Stored data entries:
theorem test_create : (ran (.partCreate .steward 1) (sPart 0)).partState 1 = 1 ∧ (ran (.partCreate .steward 1) (sPart 2)).partState 1 = 2
    ∧ (ran (.partCreate .steward 1) (sPart 2)).rb (aPart 1 8) 11 = true := by decide +kernel
theorem test_start : let t := ran (.partStart .steward 1) (sPart 1)
    t.partState 1 = 2 ∧ (t.proc 0).running = true ∧ t.rf (aPair 0 8) 2 0 = 0 ∧ archOf t 0 = (sPart 1).startArch 0 := by decide +kernel
theorem test_freeze : (ran (.partFreeze .steward 1) (sFrozen 2)).partState 1 = 3 ∧ (ran (.partFreezeDone 1) (sFrozen 3)).partState 1 = 4
    ∧ (ran (.partThaw .steward 1) (sFrozen 4)).partState 1 = 2 ∧ ((ran (.partThaw .steward 1) (sFrozen 4)).proc 0).frozen = false := by
  decide +kernel
theorem test_migrate : (ran (.partExportConfirmed 1 true) (sFrozen 5)).partState 1 = 7
    ∧ (ran (.partExportConfirmed 1 false) (sFrozen 5)).partState 1 = 4 ∧ (ran (.partImport .steward 1) (sPart 0)).partState 1 = 6
    ∧ (ran (.partImportInstalled 1 img1) { sPart 6 with parts := { migImage := [(1, img1)] } }).partState 1 = 4 := by decide +kernel
theorem test_destroy : (ran (.partDestroy .steward 1) (sFrozen 4)).partState 1 = 7 ∧ (ran (.partDestroy .steward 1) (sPart 2)).partState 1 = 2
    ∧ (ran (.partAbort .steward 1) (sPart 6)).partState 1 = 7
    ∧ (ran (.partDestroyDone 1) { sPart 7 with regs := [(aPart 1 8, 7), (aPart 1 0x18, 5), (aPair 0 0, 0x100)] }).rd (aPart 1 0x18)
        = regReset false (aPart 1 0x18)
    := by decide +kernel

/-- An entry of exchange 7 waits for a slot of partition 1's Work Inbox. -/
def sServe : State := { sPart 2 with parts := { inbox := [(1, { waiting := [(.xcomplete 7, 4)] })] } }

/-- A processor waits for event 2, with parking after a delay of 1; and parked, with the event there. -/
def sPark (parked : Bool) (ev : Word) : State :=
  { cpu { arch [] with c := [(16, ev)] } with
    regs := [(0x100408, 1), (aPart 1 8, 2), (aPart 1 0x30, 1), (aPart 1 0x800, 0x201), (aPair 0 0, 0x101)]
    core := { procs := [(0, { running := true, a := { arch [] with c := [(16, ev)] }, waiting := some 4, parked := parked })] } }

theorem witness_PartitionServices : (sServe.inbox 1).waiting = [(.xcomplete 7, 4)] ∧ sServe.slotFree 1 0 = true
    ∧ (sPark false 0).runs 0 = true ∧ cr (archOf (sPark false 0) 0) 16 &&& 4 = 0 ∧ irqOf (archOf (sPark false 0) 0) = none
    ∧ (sPark false 0).settledProc 0 = true ∧ (sPark false 0).rf (aPart 1 0x30) 31 0 ≠ 0 ∧ (sPark true 4).dieOn 0 = true
    ∧ ({ sPart 2 with nowStage := 40001 }).time.toNat / 40000 ≠ (sPart 2).parts.period
    ∧ ((sPart 2).mb (.part 1)).state ≠ .posted ∧ (sPart 2).rb (aPart 1 0x40) 0 = false ∧ (sPart 2).rb (aPart 1 0x40) 3 = false
    ∧ (sPart 2).extentExists false 89 = true ∧ (sPart 2).extentTaken false (aExt 1 false 1) 89 = false
    ∧ (sPart 2).extentTaken false (aExt 1 false 1) 2 = true ∧ (sPart 2).rf (aExt 1 false 0) 1 0 = 1
    ∧ ({ sPart 2 with regs := [(aExt 1 false 127, 0x5902)] }).rf (aExt 1 false 127) 1 0 = 2
    ∧ ({ sPart 2 with regs := [(aExt 1 false 127, 0x5902)] }).accessing (extentPa false 89) = false := by decide +kernel

theorem test_serve : let t := ran (.serviceEntryDeliver 1 0) sServe
    (t.inbox 1).order = [0] ∧ (t.inbox 1).waiting = [] ∧ (t.inbox 1).fill.get 0 0 = 1 := by decide +kernel
theorem test_park : ((ran (.park 0) (sPark false 0)).proc 0).parked = true ∧ (ran (.park 0) (sPark false 0)).rf (aPair 0 8) 2 0 = 1
    ∧ ((ran (.unpark 0) (sPark true 4)).proc 0).parked = false ∧ ((ran (.unpark 0) (sPark true 0)).proc 0).parked = true
    ∧ ((ran (.park 0) (sPark false 4)).proc 0).parked = false := by decide +kernel
theorem test_share : (ran .sharePeriod { sPart 2 with nowStage := 40001, parts := { eclk := [(1, 5)] } }).parts.period = 1
    ∧ (ran .sharePeriod { sPart 2 with nowStage := 40001, parts := { eclk := [(1, 5)] } }).parts.eclk = [] := by decide +kernel
theorem test_mailbox : ((ran (.mboxDbWrite .steward (.part 1) 64 0xFF) (sPart 2)).mb (.part 1)).state = .posted
    ∧ ((ran (.mboxDbWrite .steward (.part 1) 65 0xFF) (sPart 2)).mb (.part 1)).state ≠ .posted := by decide +kernel
theorem test_tracking : (ran (.dirtyTrackStart .steward 1 1 0xFF) (sPart 2)).rf (aPart 1 0x40) 3 0 = 9
    ∧ (ran (.partSnap .steward 1 3 0xFF) { sPart 2 with regs := [(aPart 1 8, 2), (aPart 1 0x40, 1)] }).rb (aPart 1 0x40) 2 = true
    ∧ (ran (.dirtyScanDone 1) { sPart 2 with regs := [(aPart 1 0x40, 9)] }).rb (aPart 1 0x40) 3 = false := by decide +kernel
theorem test_extents : (ran (.extentMapWrite .steward 1 false 1 0x5901 0xFF) (sPart 2)).rd (aExt 1 false 1) = 0x5901
    ∧ (ran (.extentMapWrite .steward 1 false 1 0x201 0xFF) (sPart 2)).rd (aExt 1 false 1) = 0
    ∧ (ran (.extentMapWrite .steward 1 false 0 0x200 0xFF) (sPart 2)).rf (aExt 1 false 0) 1 0 = 2
    ∧ (ran (.unmapDone 1 false 127) { sPart 2 with regs := [(aExt 1 false 127, 0x5902)] }).rf (aExt 1 false 127) 1 0 = 0 := by decide +kernel

/-! ## Host interface -/

/-- Port 1 is up; VF 5 serves partition 1; its queue pair 2 has rings of 64 and 64. -/
def sHost (q : Qp) (e : List (Nat × WoEnt) := []) : State :=
  { sPart 2 with
    regs := [(0x100408, 1), (aPart 1 8, 2), (aPart 1 0x10, 0x0C06000000100000), (aPart 1 0x18, 0x0000010000000010), (aPart 1 0x800, 0x201),
      (aHif 1 0, 0x81), (aHif 1 0x128, 1)]
    host := { qps := [(1024 + 5 * 16 + 2, q)], wo := e, numVfs := [(1, 63)], vfEnable := [(1, true)]
              msix := [(69, { enabled := true, unmasked := [3] })] }
    boot := { admission := true, opened := true, booting := false } }
def qp6 : Qp := { mode := .active, cfg := 0x30606, sqBase := 0x10000, cqBase := 0x20000, phase := true }

theorem witness_HostQueues : (sHost qp6).hostUp 1 = true ∧ (sHost qp6).fnHere 1 5 = true ∧ (sHost qp6).vfPart 1 5 ≠ 0 ∧ sqSize qp6 = 64
    ∧ cqSize qp6 = 64 ∧ (sHost { qp6 with sqTail := 3 }).admits = true ∧ ((sHost qp6).wo 9).state = .free
    ∧ (sHost qp6).fnCtx 1 5 = 1 ∧ (sHost qp6).admitWo 1 = true ∧ (sHost qp6).outstanding 1 5 2 < cqFree qp6
    ∧ fld (0x10030606 : Word) 47 32 = 0 ∧ fld (0x200030606 : Word) 47 32 ≠ 0
    ∧ ((sHost qp6).host.msix.get {} (fnKey 1 5)).enabled = true := by decide +kernel

theorem test_doorbells : (ran (.sqDoorbell 1 5 2 63) (sHost qp6)).qp 1 5 2 = { qp6 with sqTail := 63 }
    ∧ ((ran (.sqDoorbell 1 5 2 64) (sHost qp6)).qp 1 5 2).cause = 3 ∧ events (.sqDoorbell 1 5 2 64) (sHost qp6) = [(hifSrc 1 6, 0)]
    ∧ (ran (.cqDoorbell 1 5 2 0) (sHost qp6)).qp 1 5 2 = qp6 ∧ ((ran (.cqDoorbell 1 5 2 1) (sHost qp6)).qp 1 5 2).cause = 4 := by
  decide +kernel
theorem test_fetch : let t := ran (.descriptorFetch 1 5 2 9) (sHost { qp6 with sqTail := 3 })
    (t.wo 9).state = .reserved ∧ (t.wo 9).part = 1 ∧ t.out = [.hostRead 1 0x10000 64] ∧ (t.qp 1 5 2).sqFetch = 1 := by decide +kernel
theorem test_queue_control : ((ran (.qctlEnable 1 5 2) (sHost { qp6 with mode := .disabled })).qp 1 5 2).mode = .active
    ∧ (ran (.qctlEnable 1 5 2) (sHost { mode := .disabled, cfg := 0x30605 })).qp 1 5 2 = { mode := .disabled, cfg := 0x30605, cause := 5 }
    ∧ ((ran (.qctlReset 1 5 2) (sHost qp6)).qp 1 5 2).mode = .resetting
    ∧ ((ran (.queueResetDone 1 5 2) (sHost { qp6 with mode := .resetting })).qp 1 5 2).mode = .disabled := by decide +kernel
theorem test_coalesce : (ran (.coalesceTimer 1 5 2) { sHost { qp6 with cfg := 0x200030606, firstUnsig := some 0, unsignalled := 1 } with nowStage := 2 }).out
    = [.msix 1 5 3] := by decide +kernel
/-! ## Descriptors, links and functions -/

/-- Work order 9 of VF 5 of port 1, with its read under way. -/
def woAt (st : WoSt) (rd : WoRead) : WoEnt := { state := st, port := 1, fn := 5, qp := 2, part := 1, rd := rd }
def sDesc : State := sHost qp6 [(9, woAt .reserved (.desc 0))]

/-- A segment entry: type, length, address. -/
def seg (ty len : Nat) (a : Nat) : BitVec 128 := BitVec.ofNat 128 (a + len * 2 ^ 64 + ty * 2 ^ 88)
/-- A WORK descriptor of partition 1, source 3, sequence 7, with 16 bytes in and 32 out. -/
def work1 : Desc := { w0 := 0x0000000000AB0001, receipt := 0x0203000000000007, e0 := seg 1 16 0x5000, e1 := seg 2 32 0x6000 }

theorem witness_HostDescriptors : sDesc.readable (sDesc.wo 9) = true ∧ sDesc.forcedRead 1 = none ∧ dOpcode work1 = 1 ∧ descOk work1 = true
    ∧ descOk { work1 with e2 := seg 3 64 0x100 } = true ∧ descOk { work1 with e2 := seg 3 65 0x100 } = false
    ∧ rcptPart work1.receipt = 1 ∧ rcptSource work1.receipt < 0x80 ∧ segTotal 1 (inlineEnts work1) ≤ sDesc.entrySize 1
    ∧ sDesc.partState 1 = 2 ∧ staleSeq (sDesc.win 1 3).high 7 = false ∧ staleSeq 4104 7 = true ∧ staleSeq 4103 7 = false
    ∧ (sDesc.win 1 3).outs.find 7 = none ∧ (sDesc.win 1 3).lossy = false
    ∧ sDesc.slotFree 1 0 = true ∧ sDesc.slotMapped 1 0 = true
    ∧ chainEnts 1023 (List.replicate 16 (seg 1 1 0)) = .limit ∧ chainEnts 0 (List.replicate 16 0) = .done := by decide +kernel

theorem test_work : let t := ran (.work 9 work1) sDesc
    (t.wo 9).state = .reading ∧ (t.wo 9).rd = .segs ∧ t.out = [.hostRead 1 0x5000 16] ∧ (t.win 1 3).outs.find 7 = some (.pending 9)
    ∧ (t.qp 1 5 2).sqHead = 1 := by decide +kernel
theorem test_work_refused : ((ran (.work 9 { work1 with receipt := 0x0403000000000007 }) sDesc).wo 9).status = 0x11
    ∧ ((ran (.hostInvalidOpcode 9 { work1 with w0 := 0x40 }) sDesc).wo 9).status = 0x10
    ∧ ((ran (.nopDescriptor 9 { w0 := 2 }) sDesc).wo 9).status = 0
    ∧ ((ran (.work 9 work1) (sHost qp6 [(9, woAt .reserved (.desc 0))] |> fun s => { s with regs := s.regs.map fun r => if r.1 = aPart 1 8 then (r.1, 3) else r })).wo 9).status = 0x70 := by
  decide +kernel
theorem test_chain : let t := ran (.work 9 { work1 with e2 := seg 3 2 0x700 }) sDesc
    let v := ran (.chainReadDone 9 (List.replicate 31 (seg 1 1 0x50) ++ [seg 3 1 0x900])) t
    (t.wo 9).rd = .chain 0x700 2 1 [] ∧ v.out.getLast? = some (.hostRead 1 0x900 256) := by decide +kernel
theorem test_delivery : let t := ran (.seginReadDone 9 (List.replicate 16 0xAA) 0) (ran (.work 9 work1) sDesc)
    (t.wo 9).state = .delivered ∧ (t.inbox 1).order = [0] ∧ (t.wo 9).slot = some 0 := by decide +kernel
theorem test_timeout : let t := ran (.completionTimeout 9) (ran (.work 9 work1) sDesc)
    (t.wo 9).status = 0x20 ∧ (t.qp 1 5 2).mode = .halted ∧ (t.qp 1 5 2).cause = 2 := by decide +kernel
theorem test_response : let t := ran (.responseSend 9) (ran (.nopDescriptor 9 { w0 := 0xAB0002 }) sDesc)
    (t.wo 9).state = .free ∧ (t.qp 1 5 2).cqTail = 1
    ∧ t.out = [.hostWrite 1 0x20000 (leBytes 8 0 ++ leBytes 8 0 ++ leBytes 8 (2 ^ 32 + 2 * 2 ^ 48) ++ leBytes 8 (0xAB + 2 ^ 31)),
      .msix 1 5 3] := by decide +kernel

theorem witness_HostLinks : (sHost qp6).hostUp 1 = true ∧ (sHost qp6).hostUp 0 = false ∧ (sHost qp6).fnHere 1 63 = true
    ∧ (sHost qp6).host.vfEnable.get false 1 = true ∧ (sHost qp6).host.vfEnable.get false 0 = false ∧ (sHost qp6).pwr.powered = true
    ∧ 7 ≤ ({ regs := [(aHif 0 8, 0x8E0000)] } : State).rf (aHif 0 8) 19 17 ∧ (sHost qp6).vfBusy 1 5 = true ∧ (sHost qp6).vfBusy 1 6 = false
    ∧ (sHost qp6).boundVf 1 1 = some 5 ∧ (sHost qp6).boundVf 1 2 = none ∧ Accepts (sHost qp6) .steward (aHif 1 0x130)
    ∧ Accepts (sHost qp6) .steward (aHif 1 8) := by
  refine ⟨by decide +kernel, by decide +kernel, by decide +kernel, by decide +kernel, by decide +kernel, by decide +kernel,
    by decide +kernel, by decide +kernel, by decide +kernel, by decide +kernel, by decide +kernel,
    ⟨rfl, rfl, by decide +kernel, rfl, by decide +kernel⟩, ⟨rfl, rfl, by decide +kernel, rfl, by decide +kernel⟩⟩

theorem test_links : let t := ran (.pcieLinkDown 1) (sHost qp6)
    t.rf (aHif 1 0) 7 0 = 0 ∧ t.rf (aHif 1 0) 31 16 = 1 ∧ (t.qp 1 5 2).mode = .frozen ∧ (t.qp 1 5 2).cause = 6
    ∧ events (.pcieLinkDown 1) (sHost qp6) = [(hifSrc 1 0, 0)]
    ∧ ((ran (.functionLevelReset 1 5) (sHost qp6)).qp 1 5 2).mode = .resetting
    ∧ (ran (.numvfsWrite 1 5) (sHost qp6)).host.numVfs.get 0 1 = 63
    ∧ (ran (.numvfsWrite 1 5) { sHost qp6 with host := {} }).host.numVfs.get 0 1 = 5 := by decide +kernel
theorem test_link_up : let t := ran (.pcieLinkUp 0 5 8) { sHost qp6 with regs := [(aHif 0 8, 0x8E0000)] }
    t.rf (aHif 0 0) 7 0 = 1 + 10 + 128 ∧ t.rb (aClk 0) 2 = true := by decide +kernel
theorem test_bind : (ran (.hifVfbindWrite .steward 1 6 2 0xFF) (sHost qp6)).vfPart 1 6 = 2
    ∧ (ran (.hifVfbindWrite .steward 1 6 1 0xFF) (sHost qp6)).vfPart 1 6 = 0
    ∧ (ran (.hifVfbindWrite .steward 1 5 2 0xFF) (sHost qp6)).vfPart 1 5 = 1
    ∧ (ran (.hifCfgLock .steward 1 0x1000000 0xFF) (sHost qp6)).rb (aHif 1 8) 24 = true := by decide +kernel
/-! ## Crypto complex -/

/-- Partition 1's crypto queue 3 at 0x10000 of the partition (16 slots), with one request of the words given in slot 0. -/
def sCry (ws : List (Nat × TWord)) (c : CrySt := {}) : State :=
  { sPart 2 with
    regs := (sPart 2).regs ++ [(aCry 0x408, 1)]
    mem := { words := (0x10000200, ⟨0, Tag.code⟩) :: ws.map fun w => (0x10002000 + w.1, w.2) }
    cry := { c with queues := [(35, { mode := .active, base := 0x10000, log2 := 4, tail := 1 })] } }
/-- SHA-256 of 8 bytes into 32. -/
def hashWords : List (Nat × TWord) := [(0, u 0x138), (4, ⟨0x4000, Tag.pointer⟩), (5, u 8), (6, ⟨0x5000, Tag.pointer⟩), (7, u 32)]
/-- A request whose IN length is not below 2^24. -/
def hashLong : List (Nat × TWord) := [(0, u 0x138), (5, u 0x1000000), (6, ⟨0x5000, Tag.pointer⟩), (7, u 32)]
/-- A key of partition 1, AES of 16 bytes with the USAGE bits given. -/
def aesKey (use : BitVec 16) : VRec := { gen := 2, type_ := 1, usage := use, material := List.replicate 16 7, kcv := 0xCC, label := 0x11 }
/-- A vault request: its opcode on key 5, with OUT at 0x5000. -/
def keyWords (op : Word) : List (Nat × TWord) := [(0, u op), (2, ⟨mkHandle 1 5 2, Tag.sealedW⟩), (6, ⟨0x5000, Tag.pointer⟩), (7, u 64)]
/-- The request at the head. -/
def headReq (s : State) : Req := { part := 1, queue := 3, slot := 0, words := s.pqWords .cry 1 3 }

theorem witness_CryptoRequests : (sCry hashWords).pqFetchOk .cry 1 3 = true ∧ (rqWord (headReq (sCry hashWords)) 0).getLsbD 16 = false
    ∧ (sCry hashWords).admitCry 1 = true ∧ RingRoom (sCry hashWords) .cry 1 3 ∧ (sCry hashWords).enginesOk 2 50 none = true
    ∧ (sCry hashWords).cryTurn 1 2 = true ∧ (sCry hashWords).cryCheck (headReq (sCry hashWords)) = none
    ∧ (sCry hashLong).cryCheck (headReq (sCry hashLong)) = some (0x11, 0, 0) := by
  refine ⟨by decide +kernel, by decide +kernel, by decide +kernel, ?_, by decide +kernel⟩
  unfold RingRoom; decide +kernel
theorem witness_CryptoRequests_vault : let s := sCry (keyWords 0x54) { vault := [(vKey 1 5, aesKey 4)] }
    s.pqFetchOk .cry 1 3 = true ∧ s.admitCry 1 = true ∧ s.cryCheck (headReq s) = none
    ∧ s.cry.vault.find (vKey 1 (fld (rqWord (headReq s) 2) 13 0)) = some (aesKey 4)
    ∧ (let e := sCry [(0, u 0x99)]; cryClass (rqOp (headReq e)) = 9 ∧ cryTags (headReq e) = true) := by decide +kernel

### How to complete this task
Please reproduce the lines from the line with "def sServe : State" to the line with "127) 1 0 = 2", both ends included, exactly as they appear above.

### Response
def sServe : State := { sPart 2 with parts := { inbox := [(1, { waiting := [(.xcomplete 7, 4)] })] } }

/-- A processor waits for event 2, with parking after a delay of 1; and parked, with the event there. -/
def sPark (parked : Bool) (ev : Word) : State :=
  { cpu { arch [] with c := [(16, ev)] } with
    regs := [(0x100408, 1), (aPart 1 8, 2), (aPart 1 0x30, 1), (aPart 1 0x800, 0x201), (aPair 0 0, 0x101)]
    core := { procs := [(0, { running := true, a := { arch [] with c := [(16, ev)] }, waiting := some 4, parked := parked })] } }

theorem witness_PartitionServices : (sServe.inbox 1).waiting = [(.xcomplete 7, 4)] ∧ sServe.slotFree 1 0 = true
    ∧ (sPark false 0).runs 0 = true ∧ cr (archOf (sPark false 0) 0) 16 &&& 4 = 0 ∧ irqOf (archOf (sPark false 0) 0) = none
    ∧ (sPark false 0).settledProc 0 = true ∧ (sPark false 0).rf (aPart 1 0x30) 31 0 ≠ 0 ∧ (sPark true 4).dieOn 0 = true
    ∧ ({ sPart 2 with nowStage := 40001 }).time.toNat / 40000 ≠ (sPart 2).parts.period
    ∧ ((sPart 2).mb (.part 1)).state ≠ .posted ∧ (sPart 2).rb (aPart 1 0x40) 0 = false ∧ (sPart 2).rb (aPart 1 0x40) 3 = false
    ∧ (sPart 2).extentExists false 89 = true ∧ (sPart 2).extentTaken false (aExt 1 false 1) 89 = false
    ∧ (sPart 2).extentTaken false (aExt 1 false 1) 2 = true ∧ (sPart 2).rf (aExt 1 false 0) 1 0 = 1
    ∧ ({ sPart 2 with regs := [(aExt 1 false 127, 0x5902)] }).rf (aExt 1 false 127) 1 0 = 2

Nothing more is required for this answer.